2) e1000_tx_timeout() was entered.
3) e1000_reset_task() was called. Saw the message from e_err() in the
console log.
4) e1000_reinit_locked was called. This function calls e1000_down() and
e1000_up(). These functions call napi_disable() and napi_enable()
respectively.
5) Then on another thread, a monitor task saw carrier was down and
executed 'ip set link down' and 'ip set link up' commands.

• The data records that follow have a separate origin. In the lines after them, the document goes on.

-- ==== Sys2Proof/Certificates/Slice0/Obligations.lean ====
section
/-! DEFINITION. The statements for the provers. Each follows the numbered rules its docstring names; `Safety.lean`
holds the predicates they share. -/

section Statements
open Sys2Proof Sys2Proof.Machine

/-! ## Encoding (30_encoding.md) -/

/-- Every command a word sequence can carry is decoded from its own encoding, with every operand at every value
(R101 to R111). -/
def Obligations.DecodeOfEncode : Prop :=
  ∀ i : Instr, i.wellFormed = true → decode (encode i) = .ok i

/-- Every word sequence the decoder accepts is the encoding of the command it reads: no bit is dropped and no two
sequences mean one command (R101 to R111). -/
def Obligations.EncodeOfDecode : Prop :=
  ∀ (ws : List Word) (i : Instr), decode ws = .ok i → i.wellFormed = true ∧ encode i = ws

/-- The opcode map (R111): its OP, match and mask columns; a header selects a row exactly when `(CW and mask) = match`;
an OP value outside the map is unassigned. -/
def Obligations.HeaderSelectsRow : Prop :=
  (allOpcodes.map fun o => (opByte o, headerMatch o, headerMask o)) =
    [(0x10#8, 0x10000000#32, 0xFF000000#32), (0x11#8, 0x11000000#32, 0xFF000FFF#32),
     (0x12#8, 0x12000000#32, 0xFF000FFF#32), (0x13#8, 0x13000000#32, 0xFFFFFFFF#32),
     (0x14#8, 0x14000000#32, 0xFFFFF000#32), (0x20#8, 0x20000000#32, 0xFFFFFF00#32),
     (0x21#8, 0x21000000#32, 0xFFFFFFFE#32), (0x22#8, 0x22000000#32, 0xFF0FF000#32),
     (0x23#8, 0x23000000#32, 0xFFFFFFFF#32), (0x24#8, 0x24000000#32, 0xFFFF0000#32),
     (0x25#8, 0x25000000#32, 0xFFFFFFFF#32), (0x26#8, 0x26000000#32, 0xFFFFFFFF#32),
     (0x27#8, 0x27000000#32, 0xFFFFFFFF#32), (0x30#8, 0x30000000#32, 0xFFFFFFFF#32),
     (0x40#8, 0x40000000#32, 0xFFFFFFF8#32), (0x41#8, 0x41000000#32, 0xFFFFFFF8#32)] ∧
  (∀ o : Opcode, o ∈ allOpcodes) ∧
  (∀ (h : Word) (o : Opcode), decodeHeader h = .ok o ↔ h &&& headerMask o = headerMatch o) ∧
  (∀ h : Word, decodeHeader h = .error (.unassignedOpcode (h.extractLsb' 0 24)) ↔
    ∀ o : Opcode, h.extractLsb' 24 8 ≠ opByte o)

/-- How many operand words follow a header (R110): none after an illegal one, two for OP 0x25, 0x26, 0x27,
`CW[23:12]` for OP 0x11, none else. -/
def Obligations.OperandWordCount : Prop :=
  ∀ h : Word, operandWords h =
    if ∀ o : Opcode, o ∈ allOpcodes → h &&& headerMask o ≠ headerMatch o then 0
    else if h.extractLsb' 24 8 = 0x25 ∨ h.extractLsb' 24 8 = 0x26 ∨ h.extractLsb' 24 8 = 0x27 then 2
    else if h.extractLsb' 24 8 = 0x11 then (h.extractLsb' 12 12).toNat
    else 0

/-- Illegal encodings (R120): a header that selects no row is complete as it arrives, and the HOST step answers
IllegalCommand with its low 24 bits; a map's first pair word with `PW[31:24]` not 0 is reported once all words have
arrived; the all-zero word is illegal. Nothing but C_BUF and RESP changes. That HOST's step, a move of its own, finds
and answers the illegal word is the model's choice (logs 9 and 10). -/
def Obligations.IllegalEncodings : Prop :=
  (∀ (h : Word) (s : State), (∀ o : Opcode, h &&& headerMask o ≠ headerMatch o) →
    (s.port.cBuf = [] → (s.receiveWord h).port = { cBuf := [h], cNeed := 0 }) ∧
    (s.port = { cBuf := [h], cNeed := 0 } → ∃ t, hostStep s = .next t ∧
      AnsweredOnly s t [(0x06#8 ++ h.extractLsb' 0 24 : Word)])) ∧
  (∀ (h w : Word) (before after : List Word) (s : State), h &&& 0xFF000FFF = 0x11000000 →
    s.port = { cBuf := h :: (before ++ w :: after), cNeed := 0 } →
    (before ++ w :: after).length = (h.extractLsb' 12 12).toNat →
    (∀ v ∈ before, v.extractLsb' 24 8 = 0) → w.extractLsb' 24 8 ≠ 0 →
    ∃ t, hostStep s = .next t ∧ AnsweredOnly s t [(0x06#8 ++ w.extractLsb' 0 24 : Word)]) ∧
  (∀ o : Opcode, (0x00000000#32) &&& headerMask o ≠ headerMatch o)

/-- The worked encodings of R126, read and written. -/
def Obligations.WorkedEncodings : Prop :=
  ∀ p ∈ ([([0x100050C8], .setChannel 5 200), ([0x1000000A], .setChannel 0 10), ([0x1020100A], .setChannel 513 10),
      ([0x10001FFF], .setChannel 1 (-1)), ([0x10001100], .setChannel 1 256), ([0x1004100A], .setChannel 65 10),
      ([0x11002000, 0x000010FF, 0x00002080], .setChannels [⟨1, 255⟩, ⟨2, 128⟩]),
      ([0x12005000], .getChannel 5), ([0x13000000], .blackout), ([0x14000007], .setAll 7),
      ([0x20000001], .setPreset 1), ([0x21000000], .setAudioReactive false), ([0x2220001E], .setAddress 2 30),
      ([0x23000000], .getStatus), ([0x2400007C], .setBpm 124), ([0x26000000, 0, 0], .trigger 0),
      ([0x27000000, 0x0007A120, 0], .update 500000), ([0x25000000, 0x2A05F200, 0x00000001], .beat 5000000000),
      ([0x30000000], .getVolume), ([0x40000007], .start 7), ([0x41000004], .stop 4)] : List (List Word × Instr)),
    decode p.1 = .ok p.2 ∧ encode p.2 = p.1

/-- The assembler (R121, R125): a number is taken where it fits its field, whatever the form, and refused where it does
not; the commands without operands, the pseudo-instructions, the names of fixtures, loops and presets, hexadecimal
numbers and comments. What it accepts can be carried by command words. White space, digit case and leading zeros are
the model's reading of the text (log 15); the lines here are written with one space and decimal digits but for one
form. -/
def Obligations.AssemblerReadsLines : Prop :=
  ∀ c : Cfg,
    (∀ (line : String) (i : Instr), assembleLine c line = some i → i.wellFormed = true) ∧
    (∀ line comment : String, ';' ∉ line.toList → assembleLine c (line ++ ";" ++ comment) = assembleLine c line) ∧
    (∀ i v : Int, assembleLine c ("set_channel " ++ toString i ++ ", " ++ toString v) =
      (fieldOf? 12 i).bind fun x => (valueOf? v).map fun y => .setChannel x y) ∧
    (∀ pairs : List (Int × Int),
      (pairs.length ≤ 4095 ∧
          (∀ p ∈ pairs, 0 ≤ p.1 ∧ p.1 < 4096 ∧ -2048 ≤ p.2 ∧ p.2 ≤ 2047) →
        assembleLine c ("set_channels " ++
            ", ".intercalate (pairs.map fun p => toString p.1 ++ "=" ++ toString p.2)) =
          some (.setChannels (pairs.map fun p => ⟨BitVec.ofInt 12 p.1, BitVec.ofInt 12 p.2⟩))) ∧
      (¬(pairs.length ≤ 4095 ∧
          ∀ p ∈ pairs, 0 ≤ p.1 ∧ p.1 < 4096 ∧ -2048 ≤ p.2 ∧ p.2 ≤ 2047) →
        assembleLine c ("set_channels " ++
            ", ".intercalate (pairs.map fun p => toString p.1 ++ "=" ++ toString p.2)) = none)) ∧
    (∀ v : Int,
      assembleLine c ("get_channel " ++ toString v) = (fieldOf? 12 v).map .getChannel ∧
      assembleLine c ("set_all " ++ toString v) = (valueOf? v).map .setAll ∧
      assembleLine c ("set_preset #" ++ toString v) = (fieldOf? 8 v).map .setPreset ∧
      assembleLine c ("set_audio_reactive " ++ toString v) =
        (fieldOf? 1 v).map (fun b => .setAudioReactive (b == 1)) ∧
      assembleLine c ("set_bpm " ++ toString v) = (fieldOf? 16 v).map .setBpm ∧
      assembleLine c ("beat " ++ toString v) = (fieldOf? 64 v).map .beat ∧
      assembleLine c ("trigger " ++ toString v) = (fieldOf? 64 v).map .trigger ∧
      assembleLine c ("update " ++ toString v) = (fieldOf? 64 v).map .update ∧
      assembleLine c ("start " ++ toString v) = (fieldOf? 3 v).map .start ∧
      assembleLine c ("stop " ++ toString v) = (fieldOf? 3 v).map .stop) ∧
    (∀ n : Nat, assembleLine c ("get_channel 0x" ++ String.ofList (Nat.toDigits 16 n)) =
      (fieldOf? 12 n).map .getChannel) ∧
    (∀ f a : Int, assembleLine c ("set_address #" ++ toString f ++ ", " ++ toString a) =
      (fieldOf? 4 f).bind fun x => (fieldOf? 12 a).map fun y => .setAddress x y) ∧
    (∀ a : Int, ∀ p ∈ ([("panel_a", 0), ("panel_b", 1), ("bar", 2)] : List (String × BitVec 4)),
      assembleLine c ("set_address " ++ p.1 ++ ", " ++ toString a) = (fieldOf? 12 a).map (.setAddress p.2)) ∧
    (∀ p ∈ ([("capture", 1), ("tick", 2), ("tx", 4), ("capture|tick", 3), ("capture|tx", 5), ("tick|tx", 6),
        ("capture|tick|tx", 7)] : List (String × BitVec 3)),
      assembleLine c ("start " ++ p.1) = some (.start p.2) ∧ assembleLine c ("stop " ++ p.1) = some (.stop p.2)) ∧
    (∀ name : String, isOperand name.toList = true → name.toList.head? ≠ some '#' →
      (∀ k d, c.presetTable[k]? = some d → d.name = name →
        (∀ j e, j < k → c.presetTable[j]? = some e → e.name ≠ name) → k < 256 →
        assembleLine c ("set_preset " ++ name) = some (.setPreset (BitVec.ofNat 8 k))) ∧
      ((∀ d ∈ c.presetTable, d.name ≠ name) → assembleLine c ("set_preset " ++ name) = none)) ∧
    assembleLine c "blackout" = some .blackout ∧ assembleLine c "get_status" = some .getStatus ∧
    assembleLine c "get_volume" = some .getVolume ∧ assembleLine c "start_all" = some (.start 7) ∧
    assembleLine c "stop_all" = some (.stop 7) ∧ assembleLine c "audio_on" = some (.setAudioReactive true) ∧
    assembleLine c "audio_off" = some (.setAudioReactive false)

6) Saw the '_E1000_RESETTING'warning fron the e1000_close function.
7) Either the e1000_open() executed between the e1000_down() and
e1000_up() calls in step 4 or the e1000_open() call executed after the
e0001_up() call. In either case, napi_enable() is called twice which
triggers the BUG_ON.
This code sequence is present in the e1000 driver also.
There are two bugs here:
1) The napi_enable() and napi_disable() should only be called in the
e1000_open and e1000_close functions respectively
2) There no synchronization preventing a call to the driver close while
executing error processing.
Here is a patch for the napi_enable BUG_ON:
diff --git a/drivers/net/e1000e/netdev.c b/drivers/net/e1000e/netdev.c
index 5ec1f99..e1af6fa 100755
--- a/drivers/net/e1000e/netdev.c
+++ b/drivers/net/e1000e/netdev.c
@@ -4242,9 +4242,6 @@ int e1000e_up(struct e1000_adapter *adapter)

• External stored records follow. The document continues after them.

-- ==== Sys2Proof/Tests/Slice0.lean ====
section
/-! SUPPORT. Tests of the model against the spec's own words and numbers, and a witness for the hypotheses of every
statement. Each expected value is the spec's (the file and rule in the comment), never the model's own answer. -/

namespace Sys2Proof.Tests

-- One theorem after the other: the small evaluations below need no threads of their own.
set_option Elab.async false

open Sys2Proof Sys2Proof.Machine

/-! ## Helpers -/

/-- The state after the HOST step on a complete command; the state itself where it does not go on. -/
def send (ws : List Word) (s : State) : State :=
  match hostStep { s with port := { cBuf := ws, cNeed := 0 } } with
  | .next t => t
  | .fault _ => s
  | .refused _ => s

/-- The words a command is answered with. -/
def answer (ws : List Word) (s : State) : List Word := (send ws s).resp.drop s.resp.length

/-- The state after a move; the state itself where it does not go on. -/
def make (m : Move) (s : State) : State :=
  match perform m s with
  | .next t => t
  | .fault _ => s
  | .refused _ => s

/-- CH[a], ..., CH[a + k - 1]. -/
def cells (s : State) (a k : Nat) : List Byte := (List.range k).map fun i => s.channel (a + i)

/-- The state after reset with other engine registers. -/
def withEng (f : Engine → Engine) : State := { State.reset with eng := f State.reset.eng }

/-- The state after reset with a preset selected and audio-reactive mode off. -/
def lit (id : BitVec 8) (base : PerFixture Color) (f : Engine → Engine) : State :=
  withEng fun e => f { e with preset := id, base := base, audioReactive := false }

/-- A configuration with a universe of `n` channels. -/
def withN (n : Nat) : Cfg := { Cfg.default with universeSize := n }

/-- The state after reset in that universe. -/
def sized (n : Nat) : State := resetWith (withN n) Environment.initial

/-- A state with its next moves given. -/
def next (ms : List Move) (s : State) : State := { s with env := { s.env with moves := ms } }

/-! ## WellFormed: the one check refuses an ill-formed term -/

theorem test_wellFormed_refuses_4096_pairs : (Instr.setChannels (List.replicate 4096 ⟨1, 1⟩)).wellFormed = false := by
  simp only [Instr.wellFormed, List.length_replicate]
  decide

theorem test_wellFormed_accepts_4095_pairs : (Instr.setChannels (List.replicate 4095 ⟨1, 1⟩)).wellFormed = true := by
  simp only [Instr.wellFormed, List.length_replicate]
  decide

/-! ## Decoding: each word written out from its format (30_encoding.md R102 to R111, R126) -/

/-- 0001 0000 | 0000 0000 0101 | 0000 1100 1000: OP, IDX, VAL (R103). -/
theorem test_decode_setChannel : decode [0b00010000000000000101000011001000] = .ok (.setChannel 5 200) := by decide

clear_bit(__E1000_DOWN, &adapter->state);
-#ifdef CONFIG_E1000E_NAPI
- napi_enable(&adapter->napi);
-#endif
#ifdef CONFIG_E1000E_MSIX
if (adapter->msix_entries)
e1000_configure_msix(adapter);
@@ -4307,10 +4304,6 @@ void e1000e_down(struct e1000_adapter *adapter)
/* flush both disables and wait for them to finish */
e1e_flush();
usleep_range(10000, 20000);
-
-#ifdef CONFIG_E1000E_NAPI
- napi_disable(&adapter->napi);
-#endif
e1000_irq_disable(adapter);
del_timer_sync(&adapter->watchdog_timer);
@@ -4677,6 +4670,10 @@ static int e1000_close(struct net_device *netdev)

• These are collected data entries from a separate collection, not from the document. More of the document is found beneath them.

/-- An integer register form. -/
def wRRR (major mn : Nat) (o : RRR) : Words :=
  w4 major o.d.val (tW o.g o.a.val o.b.val 0 o.w.code 0 mn 0 0) none
/-- A two-source floating-point form. -/
def wFRRR (mn : Nat) (o : FRRR) : Words :=
  w4 0x0A o.d.val (tW o.g o.a.val o.b.val 0 o.t.wd o.t.sg mn 0 o.rs.code) none
/-- An immediate shift. -/
def wShI (mn : Nat) (o : ShiftIOp) : Words :=
  w4 0x05 o.d.val (tI o.g o.a.val o.w.code 0 mn o.n.val) none
/-- A relative transfer: I where imm16 holds the delta. -/
def wRel (major : Nat) (g : Guard) (a : Nat) (delta : BitVec 27) (idx : Nat) : Words :=
  if (delta.truncate 11).signExtend 27 = delta then
    w4 major 0 (tI g a 0 0 0 ((delta.truncate 11).toNat * 32 + idx)) none
  else w4 major 0 (tI g a 0 0 0 0) (some (delta.toNat * 32 + idx))
/-- A form of 07, 12, 14 or 16 in format W. -/
def wW (major f mn : Nat) (g : Guard) (a b c sc : Nat) (e : Option Nat) : Words :=
  w4 major f (tW g a b c 0 0 mn sc 0) e
/-- A form of SYS. -/
def wSys (f mn : Nat) (g : Guard) (a wd imm : Nat) : Words := w4 0x38 f (tI g a wd 0 mn imm) none
/-- A vector memory form. -/
def wVM (major mn own : Nat) (o : VMemOp) : Words :=
  w4 major o.v.val
    (tVM o.g o.a.val o.b.val o.ef.code o.sp.code o.sc.code (if o.ord then own else 0) mn) (eOpt o.off)
/-- An indexed vector memory form. -/
def wVI (major mn own : Nat) (o : VIdxOp) : Words :=
  w4 major o.v.val
    (tVM o.g o.a.val o.b.val o.ef.code o.sp.code o.sc.code (if o.ord then own else 0) mn) (eOpt o.off)
/-- A two-source rounding vector form. -/
def wVVVr (major mn : Nat) (o : VVVr) : Words :=
  w4 major o.d.val (tV o.g o.a.val o.b.val 0 o.ef.code o.rs.code mn) none
/-- A two-source vector form. -/
def wVVV (major mn : Nat) (o : VVV) : Words :=
  w4 major o.d.val (tV o.g o.a.val o.b.val 0 o.ef.code 0 mn) none
/-- A one-source vector form. -/
def wVV (major mn : Nat) (o : VV) : Words :=
  w4 major o.d.val (tV o.g o.a.val 0 0 o.ef.code 0 mn) none
/-- A one-source rounding vector form. -/
def wVVr (major mn : Nat) (o : VVr) : Words :=
  w4 major o.d.val (tV o.g o.a.val 0 0 o.ef.code o.rs.code mn) none
/-- VFMA and VFMS. -/
def wVFma (mn : Nat) (o : VFmaOp) : Words :=
  w4 0x40 o.d.val (tV o.g o.a.val o.b.val o.c.val o.ef.code o.rs.code mn) none
/-- Logic and shifts. -/
def wVLog (mn : Nat) (o : VLogOp) : Words :=
  w4 0x44 o.d.val (tV o.g o.a.val o.b.fld 0 o.ef.code 0 mn) o.b.ext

pm_runtime_get_sync(&pdev->dev);
+#ifdef CONFIG_E1000E_NAPI
+ napi_disable(&adapter->napi);
+#endif
+
if (!test_bit(__E1000_DOWN, &adapter->state)) {
e1000e_down(adapter);
e1000_free_irq(adapter);
^ permalink raw reply related [flat|nested] 2+ messages in thread* Re: Hitting BUG_ON() from napi_enable in e1000e
2011-11-14 19:37 Hitting BUG_ON() from napi_enable in e1000e Mike McElroy
@ 2011-11-16 7:32 ` Jeff Kirsher
0 siblings, 0 replies; 2+ messages in thread
From: Jeff Kirsher @ 2011-11-16 7:32 UTC (permalink / raw)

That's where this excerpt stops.